Monday, September 12, 2016

a perspective of values, conscience and faith

Something that I didn't really address last week (primarily because I was so busy with my real job, but partially because I've just grown weary of the absurdity) was something that I kinda thought would eventually be the case, but had hoped would just be left unsaid: Levin finally saying 'Uncle!' to the Trump vote.

Whether you take Streiff's take on it, John Ziegler'sSteve Berman's, or a whole host of others' perspectives on it, it's obvious that this decision came not as the grand endorsement that some want to make it out to be, but as a submission to the lesser of two evils. Even days after, I heard Levin reflect on how the GOP's response to the last three presidential elections have been a RINO, another RINO, and now a man with yuge negatives. But...fear is so often proven to be the great motivator.
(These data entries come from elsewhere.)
-- ==== Sys2Proof/Laws/ShapeLaw.lean ====
section
/-! SUPPORT. An instruction built by one of the shared shapes computes what its value function says, under any name of it. -/

namespace Sys2Proof.Machine

variable {i : Instr} {t : Timing} {k : Kinds}

theorem fixed_timed (n : Nat) : Timing.fixed n ≠ .atIssue ∧ Timing.fixed n ≠ .open_ := ⟨by simp, by simp⟩
theorem later_timed : Timing.later ≠ .atIssue ∧ Timing.later ≠ .open_ := ⟨by simp, by simp⟩

theorem computes2_of {μ : Type} {f : FormB μ} {v val : Word → Word → Word} (ht : t ≠ .atIssue ∧ t ≠ .open_)
    (he : ∀ s, exec i s = issueOp i (binB f t k v) s) (ho : opOf i = some (binB f t k v)) (hv : ∀ a b, v a b = val a b) :
    Computes2 i f t k val := by
  obtain rfl : v = val := by funext a b; exact hv a b
  exact computes_of (pureOp_register _ _ _ ht _ _ _) he ho

theorem computes2Imm_of {μ : Type} {f : FormC μ} {imm : Word} {v val : Word → Word → Word} (ht : t ≠ .atIssue ∧ t ≠ .open_)
    (he : ∀ s, exec i s = issueOp i (binC f t k imm v) s) (ho : opOf i = some (binC f t k imm v)) (hv : ∀ a b, v a b = val a b) :
    Computes2Imm i f t k imm val := by
  obtain rfl : v = val := by funext a b; exact hv a b
  exact computes_of (pureOp_register _ _ _ ht _ _ _) he ho

theorem computes3_of {μ : Type} {f : FormB μ} {v val : Word → Word → Word → Word} (ht : t ≠ .atIssue ∧ t ≠ .open_)
    (he : ∀ s, exec i s = issueOp i (triB f t k v) s) (ho : opOf i = some (triB f t k v)) (hv : ∀ a b c, v a b c = val a b c) :
    Computes3 i f t k val := by
  obtain rfl : v = val := by funext a b c; exact hv a b c
  exact computes_of (pureOp_register _ _ _ ht _ _ _) he ho

theorem computes1A_of {f : FormA} {v val : Word → Word} (ht : t ≠ .atIssue ∧ t ≠ .open_)
    (he : ∀ s, exec i s = issueOp i (unA f t k v) s) (ho : opOf i = some (unA f t k v)) (hv : ∀ a, v a = val a) :
    Computes1A i f t k val := by
  obtain rfl : v = val := by funext a; exact hv a
  exact computes_of (pureOp_register _ _ _ ht _ _ _) he ho

theorem computes1B_of {μ : Type} {f : FormB μ} {v val : Word → Word} (ht : t ≠ .atIssue ∧ t ≠ .open_)
    (he : ∀ s, exec i s = issueOp i (unB f t k v) s) (ho : opOf i = some (unB f t k v)) (hv : ∀ a, v a = val a) :
    Computes1B i f t k val := by
  obtain rfl : v = val := by funext a; exact hv a
  exact computes_of (pureOp_register _ _ _ ht _ _ _) he ho

/-- A statement that its lists of operands and of results may be given under another name. -/
theorem ComputesRegisters.congr {h : Head} {g : Guard} {width : Nat} {coll : Bool} {ok ok' : Owner → List Bool}
    {srcs : List Src} {f f' : List View → View → List Out} (hc : ComputesRegisters i h g width t coll ok srcs f)
    (hok : ok = ok') (hf : f = f') : ComputesRegisters i h g width t coll ok' srcs f' := hok ▸ hf ▸ hc

/-- The bits that the active elements of a word own (R85, R186). -/
theorem activeElems_bits (h : Bool) (g : BitVec 4) (k : Nat) (hk : k < 32) : (activeElems (if h then 16 else 8) g).getLsbD k =
    if h then g.getLsbD (2 * (k / 16)) else g.getLsbD (k / 8) := by
  have : ∀ (h : Bool) (g : BitVec 4) (k : Fin 32), (activeElems (if h then 16 else 8) g).getLsbD k.1 =
    if h then g.getLsbD (2 * (k.1 / 16)) else g.getLsbD (k.1 / 8) := by decide +kernel
  exact this h g ⟨k, hk⟩

/-- The bits that the active elements of a predicate own (R85). -/
theorem activePreds_bits (h : Bool) (g : BitVec 4) (k : Nat) (hk : k < 4) : (activePreds (if h then 16 else 8) g).getLsbD k =
    if h then g.getLsbD (2 * (k / 2)) else g.getLsbD k := by
  have : ∀ (h : Bool) (g : BitVec 4) (k : Fin 4), (activePreds (if h then 16 else 8) g).getLsbD k.1 =
    if h then g.getLsbD (2 * (k.1 / 2)) else g.getLsbD k.1 := by decide +kernel
  exact this h g ⟨k, hk⟩

/-- An element takes all of a result of whole words. -/
theorem View.part_word (v : View) (o : Out) : v.part 32 o = o := rfl

end Sys2Proof.Machine
end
Yet, taking into account my overall perspective of values, conscience and faith, I've reached the point where I can no longer allow fear to supersede civic and ethical courage. And maybe that's what struck me so intently towards Erick Erickson's message on Monday...
I’ve written often that if you have concluded that Trump is better than Clinton, I think it is perfectly reasonable to vote for him. I think they are both equally terrible options, but I don’t fault anyone for concluding otherwise.

But what I continue to be amazed by is the level of anger and despair. There really are people you and I know who believe the nation will come to an end if Clinton is elected. They are losing hope. They are scared for themselves and their children’s future. They’ve literally shown up on my doorstep and at my office. They’ve yelled at my kids in the store that their father was going to ruin their lives and destroy the country by not supporting Trump.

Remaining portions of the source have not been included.